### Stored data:
Start of Block

-- ==== Sys2Proof/Proofs/NoFault.lean ====
section
/-! SUPPORT. No step faults from a state with the block invariant (O48). Outside the pipeline nothing can fault, nor can
what the encoder does with a pixel once it is read; the three guards that can stop a pipeline step are met by the bounds of
the running pass. -/

namespace Sys2Proof.Machine

/-! ### Attempts that cannot fault -/

/-- The attempt reaches its last line or raises an error of the block. -/
def Attempt.Faultless (x : Attempt) : Prop := ∀ f, x ≠ .error (.fault f)

theorem Attempt.faultless_ok (s : State) : Attempt.Faultless (.ok s) := nofun

theorem Attempt.faultless_error (c : QoiError) (s : State) : Attempt.Faultless (.error (.error c s)) := nofun

theorem Attempt.faultless_bind {x : Attempt} {g : State → Attempt} (hx : x.Faultless) (hg : ∀ s, (g s).Faultless) :
    Attempt.Faultless (x >>= g) := fun f h => by
  obtain h | ⟨s, -, h⟩ := bind_eq_error_iff.1 h
  · exact hx f h
  · exact hg s f h

theorem settle_ne_fault {x : Attempt} (hx : x.Faultless) (site : ErrorSite) (f : Fault) : settle site x ≠ .fault f :=
  fun h => hx f (settle_eq_fault_iff.1 h)

theorem emit_faultless (bytes : List Byte) (s : State) : (emit bytes s).Faultless := fun f h => by
  simp [emit_eq_error_iff] at h

/-! ### The encoder -/

theorem flushRun_faultless (s : State) : (flushRun s).Faultless := fun f h => by simp [flushRun_eq_error_iff] at h

theorem encRunPixel_faultless (s : State) : (encRunPixel s).Faultless := by
  unfold encRunPixel
  split
  · exact flushRun_faultless _
  · exact Attempt.faultless_ok _

theorem encPendingFlush_faultless (s : State) : (encPendingFlush s).Faultless := by
  unfold encPendingFlush
  split
  · exact Attempt.faultless_ok _
  · exact flushRun_faultless _

theorem encOtherPixel_faultless (p : Pixel) (s : State) : (encOtherPixel p s).Faultless := by
  unfold encOtherPixel
  split <;> exact emit_faultless _ _

theorem encPixel_faultless (p : Pixel) (s : State) : (encPixel p s).Faultless := by
  have hclassify : (encClassify p s).Faultless := by
    unfold encClassify
    split
    · exact encRunPixel_faultless s
    · exact Attempt.faultless_bind (encPendingFlush_faultless s) (encOtherPixel_faultless p)
  exact Attempt.faultless_bind hclassify fun _ => Attempt.faultless_ok _

theorem pixelsExist_pxPtr {s : State} (h : s.pxPtr.toNat < s.cfg.pxCap) : s.pixelsExist s.pxPtr.toNat 1 = true :=
  decide_eq_true h

/-- The pixel step reads an index that exists (rule R63). -/
theorem encPixelStep_faultless {s : State} (h : s.pxPtr.toNat < s.cfg.pxCap) : (encPixelStep s).Faultless := by
  rw [encPixelStep, if_pos (pixelsExist_pxPtr h)]
  exact encPixel_faultless _ s

theorem encTail_faultless (s : State) : (encTail s).Faultless := fun f h => by simp [encTail_eq_error_iff] at h

/-! ### The decoder -/

/-- The fetch reads the chunk region alone, which lies inside the memory (rules R65, R205). -/
theorem fetchChunk_ne_fault {s : State} (h : s.e.toNat ≤ s.cfg.bsCap) (f : Fault) :
    fetchChunk s ≠ .error (.fault f) := by
  simp only [fetchChunk, State.bytesExist, decide_eq_true_eq]
  split
  · simp
  · rw [if_pos (by omega)]
    split
    · simp
    · rw [if_pos (by omega), readChunk]
      split <;> simp

/-- A single-pixel chunk writes an index that exists (rule R63). -/
theorem commit_faultless {s : State} (h : s.pxPtr.toNat < s.cfg.pxCap) (p : Pixel) (len : Nat) :
    (commit p len s).Faultless := by
  rw [commit, if_pos (pixelsExist_pxPtr h)]
  exact Attempt.faultless_ok _

/-- A run is cut off by OVERRUN before it reaches an index that does not exist (rule R209). -/
theorem decodeRun_faultless {s : State} (h : s.n.toNat ≤ s.cfg.pxCap) (k : Nat) : (decodeRun k s).Faultless := by
  unfold decodeRun
  split
  · exact Attempt.faultless_error _ _
  · rw [State.pixelsExist, if_pos (decide_eq_true (by omega))]
    exact Attempt.faultless_ok _

theorem exec_ne_fault {s : State} (hlt : s.pxPtr.toNat < s.n.toNat) (hn : s.n.toNat ≤ s.cfg.pxCap) (i : Instr)
    (f : Fault) : exec i s ≠ .fault f := by
  have hpx := hlt.trans_le hn
  cases i with
  | run k => exact settle_ne_fault (decodeRun_faultless hn k) _ f
  | rgb r g b => exact settle_ne_fault (commit_faultless hpx _ _) _ f
  | rgba r g b a => exact settle_ne_fault (commit_faultless hpx _ _) _ f
  | luma dg drdg dbdg => exact settle_ne_fault (commit_faultless hpx _ _) _ f
  | diff dr dg db => exact settle_ne_fault (commit_faultless hpx _ _) _ f
  | index k => exact settle_ne_fault (commit_faultless hpx _ _) _ f

theorem decChunkStep_ne_fault {s : State} (he : s.e.toNat ≤ s.cfg.bsCap) (hlt : s.pxPtr.toNat < s.n.toNat)
    (hn : s.n.toNat ≤ s.cfg.pxCap) (f : Fault) : decChunkStep s ≠ .fault f := by
  unfold decChunkStep
  split
  · next i _ => exact exec_ne_fault hlt hn i f
  · simp
  · next g hg => exact absurd hg (fetchChunk_ne_fault he g)

theorem decFinish_faultless (s : State) : (decFinish s).Faultless := fun f h => by simp [decFinish_eq_error_iff] at h

/-! ### The running pass -/

/-- The exact product of a header that passed its checks lies inside the pixel memory (rule R26). -/
theorem n_le_pxCap_of_header {s : State} (hheader : headerError s = none)
    (hpixels : s.n.toNat = s.hdrW.toNat * s.hdrH.toNat) : s.n.toNat ≤ s.cfg.pxCap := by
  obtain ⟨-, -, -, -, hproduct⟩ := headerError_eq_none_iff.1 hheader
  exact hpixels ▸ hproduct

theorem EncInv.n_le_pxCap {s : State} (h : EncInv s) : s.n.toNat ≤ s.cfg.pxCap :=
  n_le_pxCap_of_header h.header h.pixels

theorem DecInv.n_le_pxCap {s : State} (h : DecInv s) : s.n.toNat ≤ s.cfg.pxCap :=
  n_le_pxCap_of_header h.header h.pixels

theorem DecInv.e_le_bsCap {s : State} (h : DecInv s) : s.e.toNat ≤ s.cfg.bsCap := by
  have := h.regionEnd
  have := h.lengthHigh
  omega

theorem pipelineMove_ne_fault {s : State} (h : BlockInv s) (f : Fault) : pipelineMove s ≠ .fault f := by
  unfold pipelineMove
  split
  · next hp =>
    split
    · next hlt => exact settle_ne_fault (encPixelStep_faultless (Nat.lt_of_lt_of_le hlt (h.encode hp).n_le_pxCap)) _ f
    · exact settle_ne_fault (encTail_faultless s) _ f
  · next hp =>
    split
    · next hlt => exact decChunkStep_ne_fault (h.decode hp).e_le_bsCap hlt (h.decode hp).n_le_pxCap f
    · exact settle_ne_fault (decFinish_faultless s) _ f
  all_goals simp

/-! ### The host -/

theorem encStart_faultless (s : State) : (encStart s).Faultless := by
  unfold encStart
  split
  · exact Attempt.faultless_error _ _
  · exact Attempt.faultless_bind (emit_faultless _ _) fun _ => Attempt.faultless_ok _

theorem decStart_faultless (s : State) : (decStart s).Faultless := by
  unfold decStart decStartLength decStartHeader
  repeat' split
  all_goals nofun

theorem ctrlWrite_ne_fault (v : Word) (s : State) (f : Fault) : ctrlWrite v s ≠ .fault f := by
  simp only [ctrlWrite]
  split
  · split
    · exact settle_ne_fault (encStart_faultless _) _ f
    · exact settle_ne_fault (decStart_faultless _) _ f
  · simp

theorem hostWriteReg_ne_fault (r : RegNum) (v : Word) (s : State) (f : Fault) : hostWriteReg r v s ≠ .fault f := by
  unfold hostWriteReg
  split
  · simp
  · split
    · exact ctrlWrite_ne_fault v s f
    all_goals simp

theorem whenIdle_ne_fault (s t : State) (f : Fault) : whenIdle s t ≠ .fault f := by
  unfold whenIdle
  split <;> simp

theorem hostMove_ne_fault (op : HostOp) (s : State) (f : Fault) : hostMove op s ≠ .fault f := by
  cases op with
  | readReg r => simp [hostMove]
  | writeReg r v => exact hostWriteReg_ne_fault r v s f
  | readPixel | writePixel | readStream | writeStream => exact whenIdle_ne_fault s _ f

/-- Settles O48, by the agent that moves: a host access outside a memory is ignored or reads 0 (rule R72), and the
invariant of the running pass keeps the pipeline's cursors inside both memories. -/
theorem noFaultUnderInvariant : Obligations.NoFaultUnderInvariant := by
  intro s f h
  cases hs : s.turns with
  | nil => exact step_of_no_turn hs ▸ pipelineMove_ne_fault h f
  | cons turn rest =>
    rw [step_of_turns hs]
    cases turn with
    | host op => exact hostMove_ne_fault op _ f
    | pipeline => exact pipelineMove_ne_fault (h.with_queues rest s.answers) f
    | powerOn => simp [move]

end Sys2Proof.Machine
end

End of Block

### Exercise requirements:
Report every line above that has the string "memory" in it.

### Response:
/-- The fetch reads the chunk region alone, which lies inside the memory (rules R65, R205). -/
/-- The exact product of a header that passed its checks lies inside the pixel memory (rule R26). -/
/-- Settles O48, by the agent that moves: a host access outside a memory is ignored or reads 0 (rule R72), and the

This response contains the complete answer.